• EXERCISE INSTRUCTIONS
The data below holds the lines to copy: everything from the line containing "else if o = 0x66C" to the line containing "n times. -/", both ends included, set down exactly.

• MATERIAL PROVIDED
+===+
/-- TILE_INJ_LANE (R447). -/
def execTileInjLane (priv : Bool) (t b : Nat) (s : State) : Host.Outcome State Fault Refusal := s.onTileOk t (s.tileInj priv t 3 0 0 b)

/-- TILE_INJ_INSTR_PARITY (R447). -/
def execTileInjInstrParity (priv : Bool) (t arg : Nat) (s : State) : Host.Outcome State Fault Refusal :=
  s.onTileOk t (s.tileInj priv t 4 0 arg 0)

/-- TILE_INJ_FLIT (R447). -/
def execTileInjFlit (priv : Bool) (t port arg b : Nat) (s : State) : Host.Outcome State Fault Refusal :=
  s.onTileOk t (s.tileInj priv t 5 port arg b)

/-- TILE_INJ_ADDER (R447). -/
def execTileInjAdder (priv : Bool) (t arg b : Nat) (s : State) : Host.Outcome State Fault Refusal := s.onTileOk t (s.tileInj priv t 6 0 arg b)

/-- TILE_INJ_STORED_BITS (R447). -/
def execTileInjStoredBits (priv : Bool) (t arg b : Nat) (s : State) : Host.Outcome State Fault Refusal :=
  s.onTileOk t (s.tileInj priv t 7 0 arg b)

/-- TILE_INJ_HAZARD (R447). -/
def execTileInjHazard (priv : Bool) (t arg : Nat) (s : State) : Host.Outcome State Fault Refusal := s.onTileOk t (s.tileInj priv t 8 0 arg 0)

/-- SITE_INJ_HBM (R448). -/
def execSiteInjHbm (priv : Bool) (n unit count : Nat) (s : State) : Host.Outcome State Fault Refusal :=
  s.checked (decide (n < nSites)) (s.siteInj priv n 1 unit count 0)

/-- SITE_INJ_STRATUS (R448). -/
def execSiteInjStratus (priv : Bool) (n unit count : Nat) (s : State) : Host.Outcome State Fault Refusal :=
  s.checked (decide (n < nSites)) (s.siteInj priv n 2 unit count 0)

/-- SITE_INJ_CACHE (R448). -/
def execSiteInjCache (priv : Bool) (n unit count : Nat) (s : State) : Host.Outcome State Fault Refusal :=
  s.checked (decide (n < nSites)) (s.siteInj priv n 3 unit count 0)

/-- SITE_INJ_TEMP (R448). -/
def execSiteInjTemp (priv : Bool) (n temp : Nat) (s : State) : Host.Outcome State Fault Refusal :=
  s.checked (decide (n < nSites)) (s.siteInj priv n 4 0 0 temp)

/-- SITE_INJ_TEMP_EXPIRY (R448). -/
def execSiteInjTempExpiry (n : Nat) (s : State) : Host.Outcome State Fault Refusal :=
  s.checked (decide (n < nSites)) (s.setSite n (tempExpiry (s.site n)))

/-- HALO_INJ_CRC (R449). -/
def execHaloInjCrc (priv : Bool) (q : Nat) (s : State) : Host.Outcome State Fault Refusal := s.portDo q (s.portWrite priv q 0x20 (haloInjWord 1 0 0))

/-- HALO_INJ_CODEWORDS (R449). -/
def execHaloInjCodewords (priv : Bool) (q lane count : Nat) (s : State) : Host.Outcome State Fault Refusal :=
  s.portDo q (s.portWrite priv q 0x20 (haloInjWord 2 lane count))

/-- HALO_INJ_LOCK (R449). -/
def execHaloInjLock (priv : Bool) (q lane : Nat) (s : State) : Host.Outcome State Fault Refusal :=
  s.portDo q (s.portWrite priv q 0x20 (haloInjWord 3 lane 0))

/-- EZ_INJ_FEED_VOLTAGE (R450). -/
def execEzInjFeedVoltage (priv : Bool) (feed value dur : Nat) (s : State) : Host.Outcome State Fault Refusal :=
  s.checked (decide (feed < 2)) (s.ezArm priv 1 feed 0 value dur)

/-- EZ_INJ_SENSOR_READING (R450). -/
def execEzInjSensorReading (priv : Bool) (f sensor value dur : Nat) (s : State) : Host.Outcome State Fault Refusal :=
  s.checked (decide (f < nFields) && decide (sensor < 16)) (s.ezArm priv 2 f sensor value dur)

/-- EZ_INJ_SENSOR_INVALID (R450). -/
def execEzInjSensorInvalid (priv : Bool) (f sensor dur : Nat) (s : State) : Host.Outcome State Fault Refusal :=
  s.checked (decide (f < nFields) && decide (sensor < 16)) (s.ezArm priv 3 f sensor 0 dur)

/-- EZ_INJ_STAGE_FAULT (R450). -/
def execEzInjStageFault (priv : Bool) (f : Nat) (s : State) : Host.Outcome State Fault Refusal := s.fieldDo f (s.ezArm priv 4 f 0 0 0)

/-- EZ_INJ_PHASE_ERROR (R450). -/
def execEzInjPhaseError (priv : Bool) (f value dur : Nat) (s : State) : Host.Outcome State Fault Refusal := s.fieldDo f (s.ezArm priv 5 f 0 value dur)

/-- EZ_INJ_COOLANT (R450). -/
def execEzInjCoolant (priv : Bool) (target value dur : Nat) (s : State) : Host.Outcome State Fault Refusal :=
  s.checked (decide (target < 3)) (s.ezArm priv 6 target 0 value dur)

/-- EZ_INJ_EXPIRY (R450). -/
def execEzInjExpiry (s : State) : Host.Outcome State Fault Refusal := .next (s.ezField 0x7000 31 31 0)

/-- FP_SWEEP_START (R453). -/
def execFpSweepStart (priv : Bool) (t : Nat) (s : State) : Host.Outcome State Fault Refusal :=
  s.onTileOk t (s.fpWrite priv t 0xB18 (fpCommand (s.tile t) 1))

/-- FP_SWEEP_STOP (R453). -/
def execFpSweepStop (priv : Bool) (t : Nat) (s : State) : Host.Outcome State Fault Refusal :=
  s.onTileOk t (s.fpWrite priv t 0xB18 (fpCommand (s.tile t) 2))

/-- FP_GROUP_CHECK (R453). -/
def execFpGroupCheck (t : Nat) (s : State) : Host.Outcome State Fault Refusal :=
  s.onTileOk t (if (s.field (fieldOf t)).power = 2 then s.fpStep t else s)

/-- FIELD_LOGIC_TEST (R459). -/
def execFieldLogicTest (priv : Bool) (f : Nat) (s : State) : Host.Outcome State Fault Refusal := s.fieldDo f (s.jobTest priv f 1)

/-- FIELD_LINK_TEST (R459). -/
def execFieldLinkTest (priv : Bool) (f : Nat) (s : State) : Host.Outcome State Fault Refusal := s.fieldDo f (s.jobTest priv f 2)

/-- RATE_CALIBRATION (R459). -/
def execRateCalibration (priv : Bool) (f : Nat) (s : State) : Host.Outcome State Fault Refusal := s.fieldDo f (s.jobTest priv f 3)

/-- SENSOR_CHECK (R459). -/
def execSensorCheck (priv : Bool) (f : Nat) (s : State) : Host.Outcome State Fault Refusal := s.fieldDo f (s.jobTest priv f 4)

/-- FLD_TEST_STOP (R460). -/
def execFldTestStop (priv : Bool) (f : Nat) (s : State) : Host.Outcome State Fault Refusal :=
  s.fieldDo f (s.privileged priv (fieldAddr f 0x20) (fieldLoc f) (s.setField f (stopTest (s.field f))))

/-- FLD_TEST_COMPLETE (R459). -/
def execFldTestComplete (f : Nat) (fail : Option (Nat × Nat × Nat)) (outliers : List Nat) (s : State) : Host.Outcome State Fault Refusal :=
  s.checked (decide (f < nFields) && outliers.all (fun i => decide (i < 16)) &&
    (match fail with | some (u, c, r) => decide (1 ≤ u) && decide (u ≤ 6) && decide (c < 36) && decide (r < 48) | none => true))
    (s.testDone f fail outliers)

/-- SUSPICION_LAPSE (R455). -/
def execSuspicionLapse (phys : Nat) (s : State) : Host.Outcome State Fault Refusal := .next (s.lapse phys)

/-- SITE_MEMORY_MARCH (R459). -/
def execSiteMemoryMarch (n : Nat) (bad : List Nat) (s : State) : Host.Outcome State Fault Refusal :=
  s.checked (decide (n < nSites)) (s.march n bad)

end Sys2Proof.Machine
end

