/-- A read of a site register (Tables 9.6 to 9.12, 10.12 to 10.14, 11.12 to 11.14). -/
def State.siteRead (s : State) (n o : Nat) : Word :=
  let x := s.site n
  let w := (o - 0x100) / 16
  if o = 0x0 then
    BitVec.ofNat 32 (n * 2 ^ 24 + nb (s.mod.ring.contains n) * 2 ^ 9 + nb (s.mod.ring.contains ((n + 47) % 48)) * 2 ^ 8 +
      nb (s.siteEnv n).strav * 2 ^ 7 + bits (x.csrWord 0x0) 6 5 * 2 ^ 5 + x.state)
  else if o = 0xC then BitVec.ofNat 32 (s.mod.share * 2 ^ 16 + n / 2 * 2 ^ 8 + nb (n % 2 = 0) * 2 ^ 7 + x.chState)
  else if o = 0x14 then BitVec.ofNat 32 (s.chanOwner (n / 2))
  else if o = 0x68 then redStatus x
  else if decide (0x100 ≤ o) && decide (o < 0x180) && o % 16 = 8 then setBits (x.csrWord o) 2 0 (4 * nb (x.m.armed.contains w))
  else if o = 0x614 then
    BitVec.ofNat 32 (x.upd.proc * 2 ^ 11 + nb x.upd.waitSlot * 2 ^ 2 + bits (x.csrWord 0x614) 1 1 * 2 +
      nb (!x.upd.queue.isEmpty || x.upd.bt.any fun e => e.2.fired))
  else if o = 0x618 then BitVec.ofNat 32 x.upd.slots
  else if o = 0x66C then BitVec.ofNat 32 (x.exp.next * 2 ^ 12 + x.exp.half * 2 ^ 3 + nb x.exp.busy * 2 ^ 2)
  else if 0x20000 ≤ o then btWord x ((o - 0x20000) / 16) (o % 16 / 4)
  else x.csrWord o

/-- Words of the persistent store that have been written at least n times. -/
def State.wornWords (s : State) (n : Nat) : Nat := (s.mod.wear.filter fun e => decide (n ≤ s.wear e.1)).length

/-- A read of an Ezper register (Tables 14.9 to 14.12, 16.2, 17.7, 18.2, 18.14, 19.4). -/
def State.ezRead (s : State) (o : Nat) : Word :=
  if o = 0x3000 then s.now.setWidth 32
  else if o = 0x3004 then s.mod.timeHigh
  else if o = 0x3008 || o = 0x300C then 0
  else if o = 0x3014 then BitVec.ofNat 32 ((List.range nFields).filter fun f => (s.field f).nodes && !(s.field f).lock).length
  else if decide (0x3100 ≤ o) && decide (o < 0x3100 + 4 * nFields) then 
    BitVec.ofNat 32 (s.perr ((o - 0x3100) / 4) * 2 ^ 8 + bits (s.ez o) 1 1 * 2 + nb (s.field ((o - 0x3100) / 4)).lock)
  else if decide (0x4000 ≤ o) && decide (o < 0x4200) && o % 64 = 4 then s.partStatus ((o - 0x4000) / 64)
  else if decide (0x4000 ≤ o) && decide (o < 0x4200) && o % 64 = 0x10 then setBits (s.ez o) 16 0 (s.heldNow ((o - 0x4000) / 64))
  else if decide (0x4000 ≤ o) && decide (o < 0x4200) && o % 64 = 0xC then BitVec.ofNat 32 (s.elapsed ((o - 0x4000) / 64))
  else if o = 0x4400 then BitVec.ofNat 32 (2 * nb s.mod.abortBusy)
  else if o = 0x4410 then
    BitVec.ofNat 32 (((List.range nFields).filter fun f => (s.field f).power = 2).length * 2 ^ 16 + s.mod.failStep * 2 ^ 8 + s.mod.stage)
  else if o = 0x5000 then s.secStatus
  else if decide (0x5100 ≤ o) && decide (o < 0x5120) then s.secPart ((o - 0x5100) / 4)
  else if decide (0x5200 ≤ o) && decide (o < 0x52C0) then s.secSite ((o - 0x5200) / 4)
  else if o = 0x6100 then BitVec.ofNat 32 (min 65535 (s.wornWords 900000) * 2 ^ 16 + min 65535 (s.wornWords 1000000))
  else s.ez o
+===+
• TASK SOLUTION
  else if o = 0x66C then BitVec.ofNat 32 (x.exp.next * 2 ^ 12 + x.exp.half * 2 ^ 3 + nb x.exp.busy * 2 ^ 2)
  else if 0x20000 ≤ o then btWord x ((o - 0x20000) / 16) (o % 16 / 4)
  else x.csrWord o

/-- Words of the persistent store that have been written at least n times. -/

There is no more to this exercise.